姒辛挥下鞭子的手猛然一僵,鞭子控制不住力度,眼看就要抽到男人的眼睛上,像慢动回放,所有人都惊恐的看着,却无能为力。
完蛋了,又是一个好儿郎废在荒淫公主的手里了!
姒辛瞳心有些涣散,没等反应过来,手腕就被一股力道捏住,鞭子硬生生的转了个方向,抽向她身下的马,受惊的马抬起蹄子嘶叫,不要命的往前跑。
剧烈摇晃中,姒辛被一双有力的臂膀抱下去。
“公主,啊,快看看公主怎么样了?!”绿萝吓得整个脸都青了,赶忙扯着嗓子喊着,去看看狼狈坐在地上的姒辛。
方才突然出现的力量消失了,那个男人也不见了。
姒辛的眼睛已经恢复了清明,漫不经心的从地上站起来,声音清冷如落珠,“给我查清楚刚才那个男的是谁,放肆!”
最后两个字盛满了冷厉和怒叱,哪怕她身上的衣服都破损了,依旧掩不住身上的气质流转和自成一体的气派高傲。
公主府已经乱成一遭,镇国老将军来的恰恰不是时候,正赶上公主火气最盛的时刻,也只能扯笑夸赞公主美丽娇艳。
绿萝在一旁忍不住吐槽,老将军的眼睛一定是花了,公主身上分明都破破烂烂的,哪里纯洁如莲了啊,更何况,她家公主压根就是黑化了的。
“那这门亲事?”老将军看着公主黑曜石的眸子,心脏跟着颤了几颤,故作镇定的摸了摸胡子,笑着看着王妃。
这含宜公主可是皇上亲自赐封的称号,可见宠爱程度,若是能攀附的话,不说飞黄腾达,至少这将军府的根深蒂固不会让皇上忌惮的铲除。这婚姻啊,得成。
姒辛嗤笑了几声,“怎么叶家大公子不和小情人恩恩爱爱去,反倒来我这里找不自在?”
太过尖锐的嘲讽,一向高贵矜冷的王妃都忍不住责怪的看了看自家女儿,“叶墨年纪轻轻立下功勋,能力超群,若能结下婚姻,再好不过了。”

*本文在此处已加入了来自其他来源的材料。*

-- ==== Sys2Proof/Laws/KeepsGrainOps.lean ====
section
/-!
SUPPORT. What the operations of Machine/GrainOps.lean leave in place.
-/

namespace Sys2Proof.Machine

open Sys2Proof

theorem State.setGrain_keeps {s0 : Base} {s : State} (g : Nat) (n : Nat) (x : GStream) (h : Keeps s0 s) :
    Keeps s0 (State.setGrain s g n x) := by
  unfold State.setGrain
  repeat' first
    | (with_reducible assumption)
    | (dsimp only)
    | rfl
    | (with_reducible refine Keeps.upd ?_ ?_ ?_ ?_)

theorem State.reserve_keeps {s0 : Base} {s : State} (g : Nat) (n : Nat) (r : Nat) (h : Keeps s0 s) :
    Keeps s0 (State.reserve s g n r).2 := by
  unfold State.reserve
  repeat' first
    | (with_reducible assumption)
    | (with_reducible (first | apply State.setGrain_keeps))
    | (dsimp only)

theorem State.reserveSr_keeps {s0 : Base} {s : State} (c : Nat) (wanted : Bool) (n : Nat) (h : Keeps s0 s) :
    Keeps s0 (State.reserveSr s c wanted n).2 := by
  unfold State.reserveSr
  repeat' first
    | (with_reducible assumption)
    | (with_reducible (first | apply State.reserve_keeps))
    | (dsimp only)
    | split

end Sys2Proof.Machine
end

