-- ==== Sys2Proof/Laws/KeepsLaunch.lean ====
section
/-!
SUPPORT. What the operations of Machine/Launch.lean leave in place.
-/

namespace Sys2Proof.Machine

open Sys2Proof

theorem State.krnLaunch_keeps {s0 : Base} {s : State} (p : Nat) (id : Nat) (h : Keeps s0 s) :
    Keeps s0 (State.krnLaunch s p id) := by
  unfold State.krnLaunch
  repeat' first
    | (with_reducible assumption)
    | (with_reducible (first | apply State.modCmd_keeps))
    | (dsimp only)
    | split
    | rfl
    | (refine Keeps.snd (by assumption) ?_)
    | (refine Keeps.fst (by assumption) ?_)
    | (intro _ _ _ _)
    | (intro _ _ _)
    | (intro _ _)
    | (with_reducible refine Keeps.upd ?_ ?_ ?_ ?_)

theorem execKrnLaunch_keeps {s0 : Base} {s : State} (p : Nat) (id : Nat) (h : Keeps s0 s) :
    KeepsOut s0 (execKrnLaunch p id s) := by
  unfold execKrnLaunch
  repeat' first
    | (with_reducible assumption)
    | (with_reducible (first | apply State.krnLaunch_keeps | apply keepsOut_ok))
    | (dsimp only)

theorem State.kernelStart_keeps {s0 : Base} {s : State} (p : Nat) (id : Nat) (core : Nat) (h : Keeps s0 s) :
    Keeps s0 (State.kernelStart s p id core) := by
  unfold State.kernelStart
  repeat' first
    | (with_reducible assumption)
    | (with_reducible (first | apply State.modCmd_keeps | apply State.modCore_keeps))
    | (dsimp only)
    | split
    | rfl
    | (refine Keeps.snd (by assumption) ?_)
    | (refine Keeps.fst (by assumption) ?_)
    | (intro _ _ _ _)
    | (intro _ _ _)
    | (intro _ _)
    | (with_reducible refine Keeps.upd ?_ ?_ ?_ ?_)

theorem execKernelStart_keeps {s0 : Base} {s : State} (p : Nat) (id : Nat) (core : Nat) (h : Keeps s0 s) :
    KeepsOut s0 (execKernelStart p id core s) := by
  unfold execKernelStart
  repeat' first
    | (with_reducible assumption)
    | (with_reducible (first | apply State.kernelStart_keeps | apply keepsOut_ok))
    | (dsimp only)

theorem State.runSyn_keeps {s0 : Base} {s : State} (p : Nat) (id : Nat) (op : Nat) (f : Line → State → State) (h : Keeps s0 s) (h_f : ∀ (b0 : Line) (t : State), Keeps s0 t → Keeps s0 (f b0 t)) :
    Keeps s0 (State.runSyn s p id op f) := by
  unfold State.runSyn
  repeat' first
    | (with_reducible assumption)
    | (with_reducible (first | apply State.completeCmd_keeps | apply State.modCmd_keeps | apply h_f))
    | (dsimp only)
    | split
    | rfl
    | (refine Keeps.snd (by assumption) ?_)
    | (refine Keeps.fst (by assumption) ?_)
    | (intro _ _ _ _)
    | (intro _ _ _)
    | (intro _ _)
    | (with_reducible refine Keeps.upd ?_ ?_ ?_ ?_)

theorem execSynNop_keeps {s0 : Base} {s : State} (p : Nat) (id : Nat) (h : Keeps s0 s) :
    KeepsOut s0 (execSynNop p id s) := by
  unfold execSynNop
  repeat' first
    | (with_reducible assumption)
    | (with_reducible (first | apply State.runSyn_keeps | apply keepsOut_ok))
    | (dsimp only)
    | (intro _ _ _ _)
    | (intro _ _ _)
    | (intro _ _)

theorem execSynMarkAdd_keeps {s0 : Base} {s : State} (p : Nat) (id : Nat) (h : Keeps s0 s) :
    KeepsOut s0 (execSynMarkAdd p id s) := by
  unfold execSynMarkAdd
  repeat' first
    | (with_reducible assumption)
    | (with_reducible (first | apply State.addMark_keeps | apply State.runSyn_keeps | apply keepsOut_ok))
    | (dsimp only)
    | (intro _ _ _ _)
    | (intro _ _ _)
    | (intro _ _)

theorem execSynMarkSet_keeps {s0 : Base} {s : State} (p : Nat) (id : Nat) (h : Keeps s0 s) :
    KeepsOut s0 (execSynMarkSet p id s) := by
  unfold execSynMarkSet
  repeat' first
    | (with_reducible assumption)
    | (with_reducible (first | apply State.runSyn_keeps | apply State.setMark_keeps | apply keepsOut_ok))
    | (dsimp only)
    | (intro _ _ _ _)
    | (intro _ _ _)
    | (intro _ _)

theorem State.synTimestamp_keeps {s0 : Base} {s : State} (p : Nat) (id : Nat) (h : Keeps s0 s) :
    Keeps s0 (State.synTimestamp s p id) := by
  unfold State.synTimestamp
  repeat' first
    | (with_reducible assumption)
    | (with_reducible (first | apply State.completeCmd_keeps | apply State.finishCmd_keeps | apply Eng.write_keeps))
    | (dsimp only)
    | split
    | rfl
    | (refine Keeps.snd (by assumption) ?_)
    | (refine Keeps.fst (by assumption) ?_)
    | (refine Eng.snd_keeps (by assumption) ?_)
    | (with_reducible refine Keeps.upd ?_ ?_ ?_ ?_)

theorem execSynTimestamp_keeps {s0 : Base} {s : State} (p : Nat) (id : Nat) (h : Keeps s0 s) :
    KeepsOut s0 (execSynTimestamp p id s) := by
  unfold execSynTimestamp
  repeat' first
    | (with_reducible assumption)
    | (with_reducible (first | apply State.synTimestamp_keeps | apply keepsOut_ok))
    | (dsimp only)

theorem State.synFrameAlign_keeps {s0 : Base} {s : State} (p : Nat) (id : Nat) (h : Keeps s0 s) :
    Keeps s0 (State.synFrameAlign s p id) := by
  unfold State.synFrameAlign
  repeat' first
    | (with_reducible assumption)
    | (with_reducible (first | apply State.modCmd_keeps))
    | (dsimp only)
    | split
    | rfl
    | (refine Keeps.snd (by assumption) ?_)
    | (refine Keeps.fst (by assumption) ?_)
    | (intro _ _ _ _)
    | (intro _ _ _)
    | (intro _ _)
    | (with_reducible refine Keeps.upd ?_ ?_ ?_ ?_)

theorem execSynFrameAlign_keeps {s0 : Base} {s : State} (p : Nat) (id : Nat) (h : Keeps s0 s) :
    KeepsOut s0 (execSynFrameAlign p id s) := by
  unfold execSynFrameAlign
  repeat' first
    | (with_reducible assumption)
    | (with_reducible (first | apply State.synFrameAlign_keeps | apply keepsOut_ok))
    | (dsimp only)

theorem execSynWatchdog_keeps {s0 : Base} {s : State} (p : Nat) (id : Nat) (h : Keeps s0 s) :
    KeepsOut s0 (execSynWatchdog p id s) := by
  unfold execSynWatchdog
  repeat' first
    | (with_reducible assumption)
    | (with_reducible (first | apply State.load_keeps | apply State.modPart_keeps | apply State.runSyn_keeps | apply keepsOut_ok))
    | (dsimp only)
    | split
    | rfl
    | (refine Got.of_eq_ok (by assumption) ?_)
    | (refine Got.of_eq_fault (by assumption) ?_)
    | (refine Got.of_eq_wait (by assumption) ?_)
    | (intro _ _ _ _)
    | (intro _ _ _)
    | (intro _ _)
    | (with_reducible refine Keeps.upd ?_ ?_ ?_ ?_)

theorem State.synEvent_keeps {s0 : Base} {s : State} (p : Nat) (id : Nat) (h : Keeps s0 s) :
    Keeps s0 (State.synEvent s p id) := by
  unfold State.synEvent
  repeat' first
    | (with_reducible assumption)
    | (with_reducible (first | apply Keeps.foldl | apply State.completeCmd_keeps | apply State.modCmd_keeps | apply State.raiseEv_keeps))
    | (dsimp only)
    | split
    | rfl
    | (refine Keeps.snd (by assumption) ?_)
    | (refine Keeps.fst (by assumption) ?_)
    | (intro _ _ _ _)
    | (intro _ _ _)
    | (intro _ _)
    | (with_reducible refine Keeps.upd ?_ ?_ ?_ ?_)

theorem execSynEvent_keeps {s0 : Base} {s : State} (p : Nat) (id : Nat) (h : Keeps s0 s) :
    KeepsOut s0 (execSynEvent p id s) := by
  unfold execSynEvent
  repeat' first
    | (with_reducible assumption)
    | (with_reducible (first | apply State.synEvent_keeps | apply keepsOut_ok))
    | (dsimp only)

end Sys2Proof.Machine
end

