theorem classify_one_changed {d b : Line} {c : BitVec 64} {x : BitVec 16} (hx : x ≠ 0#16) {e : Nat} (he : e < 36)
    (hw : wordSyms b c = (wordSyms d (checkBits d)).modify e (· ^^^ x)) : classify b c = .corrected e x :=
  classify_corrected hx he fun i hi => by
    rw [hw, syndrome_modify x (by rwa [length_wordSyms]), syndrome_stored d hi, BitVec.zero_xor]

theorem fixSymbol_check (d : Line) (x : BitVec 16) {e : Nat} (he : e < 4) : fixSymbol d e x = d := if_pos he

theorem fixSymbol_data_changed (d : Line) (x : BitVec 16) (k : Nat) :
    fixSymbol (d ^^^ (x.setWidth 512 <<< (16 * k))) (k + 4) x = d := by
  rw [fixSymbol, if_neg (by omega), Nat.add_sub_cancel, BitVec.xor_assoc, BitVec.xor_self, BitVec.xor_zero]

/-- Settles O48: one changed symbol leaves syndromes x·α^(i·e), and inverted check bytes the poison syndromes. -/
theorem lineCodeCorrectsOneSymbol : Obligations.LineCodeCorrectsOneSymbol := by
  intro d x hx
  refine ⟨classify_clean fun i hi => syndrome_stored d hi, classify_poisoned fun i hi => ?_,
    fun j hj => ⟨?_, fixSymbol_check d x hj⟩, fun k hk => ⟨?_, fixSymbol_data_changed d x k⟩⟩
  · rw [wordSyms_inverted, syndrome_zipWith_xor (by simp), syndrome_stored d hi, BitVec.zero_xor, poisonSyndrome]
  · exact classify_one_changed hx (by omega) (wordSyms_check_changed d _ x hj)
  · exact classify_one_changed hx (by omega) (wordSyms_data_changed d _ x k)

end Sys2Proof.Machine
end

section
/-!
PROOFS. The Agitator and Proof of a channel (R381 to R388, R390): its commands, a request, a check, the end of a run, and the places
that a pass visits.
-/

namespace Sys2Proof.Machine

open Sys2Proof

/-! ## An update of one channel -/

/-- An update counts only by what it makes of the channel's present Agitator. -/
theorem State.modAgit_congr {s : State} {ch : Nat} {f g : Agit → Agit} (h : f (s.agit ch) = g (s.agit ch)) :
    s.modAgit ch f = s.modAgit ch g := by
  have hset : f (NatMap.get {} s.agits ch) = g (NatMap.get {} s.agits ch) := h
  simp only [State.modAgit, NatMap.upd, hset]

theorem Agit.stop_running {a : Agit} (h : a.state = .running) (k : Nat) : a.stop k = { a with ending := a.ending.or (some k) } := if_pos h
theorem Agit.stop_at_rest {a : Agit} (h : a.state ≠ .running) (k : Nat) : a.stop k = a := if_neg h

/-! ## Commands (R388, R390) -/

/-- A command of AG_CMD acts where it is served and the block is enabled. -/
theorem State.agCmd_enabled {s : State} (h : s.pfServes 2) {ch : Nat} (he : (s.agit ch).en = true) (f : State → State) :
    s.agCmd ch f = f s := by
  rw [State.agCmd, State.pfWrite_serves h, if_pos he]

/-- ATP_CTRL.EN written 0 makes a run end for reason 2, unless it was to end already. -/
theorem State.atpCtrl_eq (s : State) (ch : Nat) (x : Word) : s.atpCtrl ch x = s.modAgit ch (fun a =>
    if x.getLsbD 0 then { a with en := true }
    else { a with en := false, wign := false, ending := if a.state = .running then a.ending.or (some 2) else a.ending }) := by
  refine State.modAgit_congr ?_
  by_cases hr : (s.agit ch).state = .running
  · rw [Agit.stop_running hr, if_pos hr]
  · rw [Agit.stop_at_rest hr, if_neg hr]

/-- START refused: the Agitator is left idle, with the reason. -/
def Agit.declined (a : Agit) (reason : Nat) : Agit := { a with cfgErr := false, badCmd := false, state := .idle, reason := reason }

被含宜公主刺的,老将军的面子几乎挂不住,讪讪的笑了笑,“之前墨儿不懂事,不过公主放心,在您嫁到将军府之前,这些无关紧要的人都不会扰乱您的。”
姒辛可没把这话当真,当初她执意立下婚约的时候,叶墨为了一个来历不明的青楼女子,生生打她含宜公主的脸,现在后悔了?有点意思。
王妃也惴惴不安,含宜太强势,看这样子,只怕婚事成不了,王妃心下一沉。按照含宜劣迹斑斑的样子,除了将军府肯要,谁还敢娶啊。
只怕含宜性子烈,不同意……
“好。”姒辛清脆的答应,眼里也没半点情绪。
这样更让王妃心里不安,右眼皮也突突的跳动,这个女儿还真让人头疼。
老将军满意的离开,姒辛也坐在桌子前,看着画上栩栩如生的人,嘴角的笑意愈加的清冷可怖,叶墨啊,叶墨,你欠我的是不是该还了。
画上的男子眉眼隽秀温和,嘴角总是带着浅浅的笑意,让人一眼就能沉沦。
姒辛漆黑的眸中没有情绪,冷着脸把一副上好的画烧毁,火光似乎映进了她的眸中,闪闪跳跃。
她三岁那年就和叶墨认识,那个时候叶墨不过是刚失去生母的可怜虫,一晃十年过去了,原先的小屁孩变成了现在的陌上少年,她满怀心思的要嫁给他的时候,却被嫌恶。
“公主,我们是两情相悦,恳求您的成全。”
她等了十年,等来的是他手执白莲一样的女人,在求她成全?
笑话,她又不是圣母,凭什么成全他?
接下来的也就顺理成章,她想赶走白莲,却被陷害,她的少年满眼怨恨的抱着白莲和她决裂,再不顾及当年的感情。
要不是因为他,她也不会雨夜踉跄跑出去求证,也不会让自己爹爹为自己拦下一剑,死于非命。
要不是因为他,母亲也不会被刺激失常,被锁在王府中日日休养。
她是公主,因为皇上的怜悯,可她现在的母亲只是自己的小姨,看她孤苦无依,好心收养她,才让她没有成为疯子。
都是因为他!
“公主!”
门外一声尖锐,把她从过往的黑暗中拉扯出来,屋子弥漫跳跃的火花,像调皮的火舌,席卷着屋内的一切,要不是侍女早发现,怕她一起也被烧了。
绿萝哀嚎着找人灭火,自家公主,一天不作就会死啊。
空旷的庭院内,姒辛拉了一把椅子,随意的坐在上面,嫣红的衣衫衬的她肌如雪,她懒懒的把手里的杯子扔出去,清脆的声音,瓷杯在地上四分五裂。
“说吧,救你的那个男的是谁?”
姒辛厌倦了,柔荑捂着嘴,漫不经心的打了个哈欠。
底下跪着的男人赫然就是今天街上不知死活求死也不进公主府的男人,此刻他失去了傲骨,瑟瑟发抖的跪在那里,身上的衣衫早就破烂不堪。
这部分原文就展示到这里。